I am a keen gardener, not so much on the ornamental side – more admittedly on the organic and sustainable side to growing vegetables, producing compost and fruit and herbs with companion flower planting – but end of the day l love nothing more than being out in the garden. It’s relaxing, a great way to unwind and becoming one for a short whilst with the inner wildlife gardener in me.

Producing vegetables for the table awards a great deal of satisfaction, a thorough level of enjoyment and also a sense of pride that l have taken something from virtually nothing and through work [some of it hard] and am able to produce something good enough to eat.

But of course NOT everyone is the same as me, some might enjoy gardening but don’t have the time, or the space or even just the inclination … l mean why grow vegetables in your space when it is way easier to pop down to the local green grocers or vegetable seller and buy direct – that way there is no fuss.

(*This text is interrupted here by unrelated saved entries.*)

-- ==== Sys2Proof/Laws/State.lean ====
section
/-! SUPPORT. Laws of State's updates: what each named update leaves every field of State as, true by definition. -/

namespace Sys2Proof.Machine.State

section modCore
variable (s : State) (k : Nat) (f : Core → Core)
@[simp] theorem modCore_g9 : (s.modCore k f).g9 = s.g9 := rfl
@[simp] theorem modCore_mem : (s.modCore k f).mem = s.mem := rfl
@[simp] theorem modCore_hostMem : (s.modCore k f).hostMem = s.hostMem := rfl
@[simp] theorem modCore_domMem : (s.modCore k f).domMem = s.domMem := rfl
@[simp] theorem modCore_poison : (s.modCore k f).poison = s.poison := rfl
@[simp] theorem modCore_upsets : (s.modCore k f).upsets = s.upsets := rfl
@[simp] theorem modCore_agenda : (s.modCore k f).agenda = s.agenda := rfl
@[simp] theorem modCore_turns : (s.modCore k f).turns = s.turns := rfl
@[simp] theorem modCore_units : (s.modCore k f).units = s.units := rfl
@[simp] theorem modCore_cur : (s.modCore k f).cur = s.cur := rfl
@[simp] theorem modCore_free : (s.modCore k f).free = s.free := rfl
@[simp] theorem modCore_stamp : (s.modCore k f).stamp = s.stamp := rfl
@[simp] theorem modCore_time : (s.modCore k f).time = s.time := rfl
@[simp] theorem modCore_cores : (s.modCore k f).cores = s.cores.setD {} k (f (s.core k)) := rfl
@[simp] theorem modCore_frags : (s.modCore k f).frags = s.frags := rfl
@[simp] theorem modCore_groups : (s.modCore k f).groups = s.groups := rfl
@[simp] theorem modCore_teams : (s.modCore k f).teams = s.teams := rfl
@[simp] theorem modCore_accs : (s.modCore k f).accs = s.accs := rfl
@[simp] theorem modCore_spilled : (s.modCore k f).spilled = s.spilled := rfl
@[simp] theorem modCore_clusters : (s.modCore k f).clusters = s.clusters := rfl
@[simp] theorem modCore_savedRays : (s.modCore k f).savedRays = s.savedRays := rfl
@[simp] theorem modCore_saves : (s.modCore k f).saves = s.saves := rfl
@[simp] theorem modCore_launches : (s.modCore k f).launches = s.launches := rfl
@[simp] theorem modCore_nextLaunch : (s.modCore k f).nextLaunch = s.nextLaunch := rfl
@[simp] theorem modCore_nextTeam : (s.modCore k f).nextTeam = s.nextTeam := rfl
@[simp] theorem modCore_nextFrag : (s.modCore k f).nextFrag = s.nextFrag := rfl
@[simp] theorem modCore_accepted : (s.modCore k f).accepted = s.accepted := rfl
@[simp] theorem modCore_drovers : (s.modCore k f).drovers = s.drovers := rfl
@[simp] theorem modCore_ctxs : (s.modCore k f).ctxs = s.ctxs := rfl
@[simp] theorem modCore_objs : (s.modCore k f).objs = s.objs := rfl
@[simp] theorem modCore_folds : (s.modCore k f).folds = s.folds := rfl
@[simp] theorem modCore_objCount : (s.modCore k f).objCount = s.objCount := rfl
@[simp] theorem modCore_syncBusy : (s.modCore k f).syncBusy = s.syncBusy := rfl
@[simp] theorem modCore_tileEngs : (s.modCore k f).tileEngs = s.tileEngs := rfl
@[simp] theorem modCore_subCount : (s.modCore k f).subCount = s.subCount := rfl
@[simp] theorem modCore_tlb2 : (s.modCore k f).tlb2 = s.tlb2 := rfl
@[simp] theorem modCore_llc : (s.modCore k f).llc = s.llc := rfl
@[simp] theorem modCore_hinges : (s.modCore k f).hinges = s.hinges := rfl
@[simp] theorem modCore_deadHinges : (s.modCore k f).deadHinges = s.deadHinges := rfl
@[simp] theorem modCore_uncore : (s.modCore k f).uncore = s.uncore := rfl
@[simp] theorem modCore_evCodes : (s.modCore k f).evCodes = s.evCodes := rfl
@[simp] theorem modCore_funs : (s.modCore k f).funs = s.funs := rfl
@[simp] theorem modCore_queues : (s.modCore k f).queues = s.queues := rfl
@[simp] theorem modCore_halts : (s.modCore k f).halts = s.halts := rfl
@[simp] theorem modCore_domOn : (s.modCore k f).domOn = s.domOn := rfl
@[simp] theorem modCore_domId : (s.modCore k f).domId = s.domId := rfl
@[simp] theorem modCore_domMembers : (s.modCore k f).domMembers = s.domMembers := rfl
@[simp] theorem modCore_domDown : (s.modCore k f).domDown = s.domDown := rfl
@[simp] theorem modCore_energy : (s.modCore k f).energy = s.energy := rfl
@[simp] theorem modCore_opps : (s.modCore k f).opps = s.opps := rfl
@[simp] theorem modCore_grants : (s.modCore k f).grants = s.grants := rfl
@[simp] theorem modCore_lowered : (s.modCore k f).lowered = s.lowered := rfl
@[simp] theorem modCore_window : (s.modCore k f).window = s.window := rfl
@[simp] theorem modCore_errLog : (s.modCore k f).errLog = s.errLog := rfl
@[simp] theorem modCore_debugs : (s.modCore k f).debugs = s.debugs := rfl
@[simp] theorem modCore_errCounts : (s.modCore k f).errCounts = s.errCounts := rfl
@[simp] theorem modCore_softRows : (s.modCore k f).softRows = s.softRows := rfl
@[simp] theorem modCore_boot : (s.modCore k f).boot = s.boot := rfl
@[simp] theorem modCore_asleep : (s.modCore k f).asleep = s.asleep := rfl
end modCore

section putCore
variable (s : State) (k : Nat) (c : Core)
@[simp] theorem putCore_g9 : (s.putCore k c).g9 = s.g9 := rfl
@[simp] theorem putCore_mem : (s.putCore k c).mem = s.mem := rfl
@[simp] theorem putCore_hostMem : (s.putCore k c).hostMem = s.hostMem := rfl
@[simp] theorem putCore_domMem : (s.putCore k c).domMem = s.domMem := rfl
@[simp] theorem putCore_poison : (s.putCore k c).poison = s.poison := rfl
@[simp] theorem putCore_upsets : (s.putCore k c).upsets = s.upsets := rfl
@[simp] theorem putCore_agenda : (s.putCore k c).agenda = s.agenda := rfl
@[simp] theorem putCore_turns : (s.putCore k c).turns = s.turns := rfl
@[simp] theorem putCore_units : (s.putCore k c).units = s.units := rfl
@[simp] theorem putCore_cur : (s.putCore k c).cur = s.cur := rfl
@[simp] theorem putCore_free : (s.putCore k c).free = s.free := rfl
@[simp] theorem putCore_stamp : (s.putCore k c).stamp = s.stamp := rfl
@[simp] theorem putCore_time : (s.putCore k c).time = s.time := rfl
@[simp] theorem putCore_cores : (s.putCore k c).cores = s.cores.setD {} k c := rfl
@[simp] theorem putCore_frags : (s.putCore k c).frags = s.frags := rfl
@[simp] theorem putCore_groups : (s.putCore k c).groups = s.groups := rfl
@[simp] theorem putCore_teams : (s.putCore k c).teams = s.teams := rfl
@[simp] theorem putCore_accs : (s.putCore k c).accs = s.accs := rfl
@[simp] theorem putCore_spilled : (s.putCore k c).spilled = s.spilled := rfl
@[simp] theorem putCore_clusters : (s.putCore k c).clusters = s.clusters := rfl
@[simp] theorem putCore_savedRays : (s.putCore k c).savedRays = s.savedRays := rfl
@[simp] theorem putCore_saves : (s.putCore k c).saves = s.saves := rfl
@[simp] theorem putCore_launches : (s.putCore k c).launches = s.launches := rfl
@[simp] theorem putCore_nextLaunch : (s.putCore k c).nextLaunch = s.nextLaunch := rfl
@[simp] theorem putCore_nextTeam : (s.putCore k c).nextTeam = s.nextTeam := rfl
@[simp] theorem putCore_nextFrag : (s.putCore k c).nextFrag = s.nextFrag := rfl
@[simp] theorem putCore_accepted : (s.putCore k c).accepted = s.accepted := rfl
@[simp] theorem putCore_drovers : (s.putCore k c).drovers = s.drovers := rfl
@[simp] theorem putCore_ctxs : (s.putCore k c).ctxs = s.ctxs := rfl
@[simp] theorem putCore_objs : (s.putCore k c).objs = s.objs := rfl
@[simp] theorem putCore_folds : (s.putCore k c).folds = s.folds := rfl
@[simp] theorem putCore_objCount : (s.putCore k c).objCount = s.objCount := rfl
@[simp] theorem putCore_syncBusy : (s.putCore k c).syncBusy = s.syncBusy := rfl
@[simp] theorem putCore_tileEngs : (s.putCore k c).tileEngs = s.tileEngs := rfl
@[simp] theorem putCore_subCount : (s.putCore k c).subCount = s.subCount := rfl
@[simp] theorem putCore_tlb2 : (s.putCore k c).tlb2 = s.tlb2 := rfl
@[simp] theorem putCore_llc : (s.putCore k c).llc = s.llc := rfl
@[simp] theorem putCore_hinges : (s.putCore k c).hinges = s.hinges := rfl
@[simp] theorem putCore_deadHinges : (s.putCore k c).deadHinges = s.deadHinges := rfl
@[simp] theorem putCore_uncore : (s.putCore k c).uncore = s.uncore := rfl
@[simp] theorem putCore_evCodes : (s.putCore k c).evCodes = s.evCodes := rfl
@[simp] theorem putCore_funs : (s.putCore k c).funs = s.funs := rfl
@[simp] theorem putCore_queues : (s.putCore k c).queues = s.queues := rfl
@[simp] theorem putCore_halts : (s.putCore k c).halts = s.halts := rfl
@[simp] theorem putCore_domOn : (s.putCore k c).domOn = s.domOn := rfl
@[simp] theorem putCore_domId : (s.putCore k c).domId = s.domId := rfl
@[simp] theorem putCore_domMembers : (s.putCore k c).domMembers = s.domMembers := rfl
@[simp] theorem putCore_domDown : (s.putCore k c).domDown = s.domDown := rfl
@[simp] theorem putCore_energy : (s.putCore k c).energy = s.energy := rfl
@[simp] theorem putCore_opps : (s.putCore k c).opps = s.opps := rfl
@[simp] theorem putCore_grants : (s.putCore k c).grants = s.grants := rfl
@[simp] theorem putCore_lowered : (s.putCore k c).lowered = s.lowered := rfl
@[simp] theorem putCore_window : (s.putCore k c).window = s.window := rfl
@[simp] theorem putCore_errLog : (s.putCore k c).errLog = s.errLog := rfl
@[simp] theorem putCore_debugs : (s.putCore k c).debugs = s.debugs := rfl
@[simp] theorem putCore_errCounts : (s.putCore k c).errCounts = s.errCounts := rfl
@[simp] theorem putCore_softRows : (s.putCore k c).softRows = s.softRows := rfl
@[simp] theorem putCore_boot : (s.putCore k c).boot = s.boot := rfl
@[simp] theorem putCore_asleep : (s.putCore k c).asleep = s.asleep := rfl
end putCore

section modFrag
variable (s : State) (k : Nat) (f : Frag → Frag)
@[simp] theorem modFrag_g9 : (s.modFrag k f).g9 = s.g9 := rfl
@[simp] theorem modFrag_mem : (s.modFrag k f).mem = s.mem := rfl
@[simp] theorem modFrag_hostMem : (s.modFrag k f).hostMem = s.hostMem := rfl
@[simp] theorem modFrag_domMem : (s.modFrag k f).domMem = s.domMem := rfl
@[simp] theorem modFrag_poison : (s.modFrag k f).poison = s.poison := rfl
@[simp] theorem modFrag_upsets : (s.modFrag k f).upsets = s.upsets := rfl
@[simp] theorem modFrag_agenda : (s.modFrag k f).agenda = s.agenda := rfl
@[simp] theorem modFrag_turns : (s.modFrag k f).turns = s.turns := rfl
@[simp] theorem modFrag_units : (s.modFrag k f).units = s.units := rfl
@[simp] theorem modFrag_cur : (s.modFrag k f).cur = s.cur := rfl
@[simp] theorem modFrag_free : (s.modFrag k f).free = s.free := rfl
@[simp] theorem modFrag_stamp : (s.modFrag k f).stamp = s.stamp := rfl
@[simp] theorem modFrag_time : (s.modFrag k f).time = s.time := rfl
@[simp] theorem modFrag_cores : (s.modFrag k f).cores = s.cores := rfl
@[simp] theorem modFrag_frags : (s.modFrag k f).frags = s.frags.modify k f := rfl
@[simp] theorem modFrag_groups : (s.modFrag k f).groups = s.groups := rfl
@[simp] theorem modFrag_teams : (s.modFrag k f).teams = s.teams := rfl
@[simp] theorem modFrag_accs : (s.modFrag k f).accs = s.accs := rfl
@[simp] theorem modFrag_spilled : (s.modFrag k f).spilled = s.spilled := rfl
@[simp] theorem modFrag_clusters : (s.modFrag k f).clusters = s.clusters := rfl
@[simp] theorem modFrag_savedRays : (s.modFrag k f).savedRays = s.savedRays := rfl
@[simp] theorem modFrag_saves : (s.modFrag k f).saves = s.saves := rfl
@[simp] theorem modFrag_launches : (s.modFrag k f).launches = s.launches := rfl
@[simp] theorem modFrag_nextLaunch : (s.modFrag k f).nextLaunch = s.nextLaunch := rfl
@[simp] theorem modFrag_nextTeam : (s.modFrag k f).nextTeam = s.nextTeam := rfl
@[simp] theorem modFrag_nextFrag : (s.modFrag k f).nextFrag = s.nextFrag := rfl
@[simp] theorem modFrag_accepted : (s.modFrag k f).accepted = s.accepted := rfl
@[simp] theorem modFrag_drovers : (s.modFrag k f).drovers = s.drovers := rfl
@[simp] theorem modFrag_ctxs : (s.modFrag k f).ctxs = s.ctxs := rfl
@[simp] theorem modFrag_objs : (s.modFrag k f).objs = s.objs := rfl
@[simp] theorem modFrag_folds : (s.modFrag k f).folds = s.folds := rfl
@[simp] theorem modFrag_objCount : (s.modFrag k f).objCount = s.objCount := rfl
@[simp] theorem modFrag_syncBusy : (s.modFrag k f).syncBusy = s.syncBusy := rfl
@[simp] theorem modFrag_tileEngs : (s.modFrag k f).tileEngs = s.tileEngs := rfl
@[simp] theorem modFrag_subCount : (s.modFrag k f).subCount = s.subCount := rfl
@[simp] theorem modFrag_tlb2 : (s.modFrag k f).tlb2 = s.tlb2 := rfl
@[simp] theorem modFrag_llc : (s.modFrag k f).llc = s.llc := rfl
@[simp] theorem modFrag_hinges : (s.modFrag k f).hinges = s.hinges := rfl
@[simp] theorem modFrag_deadHinges : (s.modFrag k f).deadHinges = s.deadHinges := rfl
@[simp] theorem modFrag_uncore : (s.modFrag k f).uncore = s.uncore := rfl
@[simp] theorem modFrag_evCodes : (s.modFrag k f).evCodes = s.evCodes := rfl
@[simp] theorem modFrag_funs : (s.modFrag k f).funs = s.funs := rfl
@[simp] theorem modFrag_queues : (s.modFrag k f).queues = s.queues := rfl
@[simp] theorem modFrag_halts : (s.modFrag k f).halts = s.halts := rfl
@[simp] theorem modFrag_domOn : (s.modFrag k f).domOn = s.domOn := rfl
@[simp] theorem modFrag_domId : (s.modFrag k f).domId = s.domId := rfl
@[simp] theorem modFrag_domMembers : (s.modFrag k f).domMembers = s.domMembers := rfl
@[simp] theorem modFrag_domDown : (s.modFrag k f).domDown = s.domDown := rfl
@[simp] theorem modFrag_energy : (s.modFrag k f).energy = s.energy := rfl
@[simp] theorem modFrag_opps : (s.modFrag k f).opps = s.opps := rfl
@[simp] theorem modFrag_grants : (s.modFrag k f).grants = s.grants := rfl
@[simp] theorem modFrag_lowered : (s.modFrag k f).lowered = s.lowered := rfl
@[simp] theorem modFrag_window : (s.modFrag k f).window = s.window := rfl
@[simp] theorem modFrag_errLog : (s.modFrag k f).errLog = s.errLog := rfl
@[simp] theorem modFrag_debugs : (s.modFrag k f).debugs = s.debugs := rfl
@[simp] theorem modFrag_errCounts : (s.modFrag k f).errCounts = s.errCounts := rfl
@[simp] theorem modFrag_softRows : (s.modFrag k f).softRows = s.softRows := rfl
@[simp] theorem modFrag_boot : (s.modFrag k f).boot = s.boot := rfl
@[simp] theorem modFrag_asleep : (s.modFrag k f).asleep = s.asleep := rfl
end modFrag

I can see that point of view – gardening whilst enjoyable does mean initially that there is work, at the start of a new project it can mean a lot of hard work, it can be messy, frustrating and stressfull, especially when Mother Nature and the weathers are not playing ball with your carefully structured plan – BUT hey, nothing in life is without some difficulty right?

The questions here are these ….

What do you like or dislike about gardening – be this fruit, herbs, vegetables or ornamental ?

What would make your life easier if you were new to gardening?

What frustrates you with gardening?

Finally if you have never gardened be this for the table or for the aesthetic aspect of ornamental flowers and shrubbery – what has stopped you?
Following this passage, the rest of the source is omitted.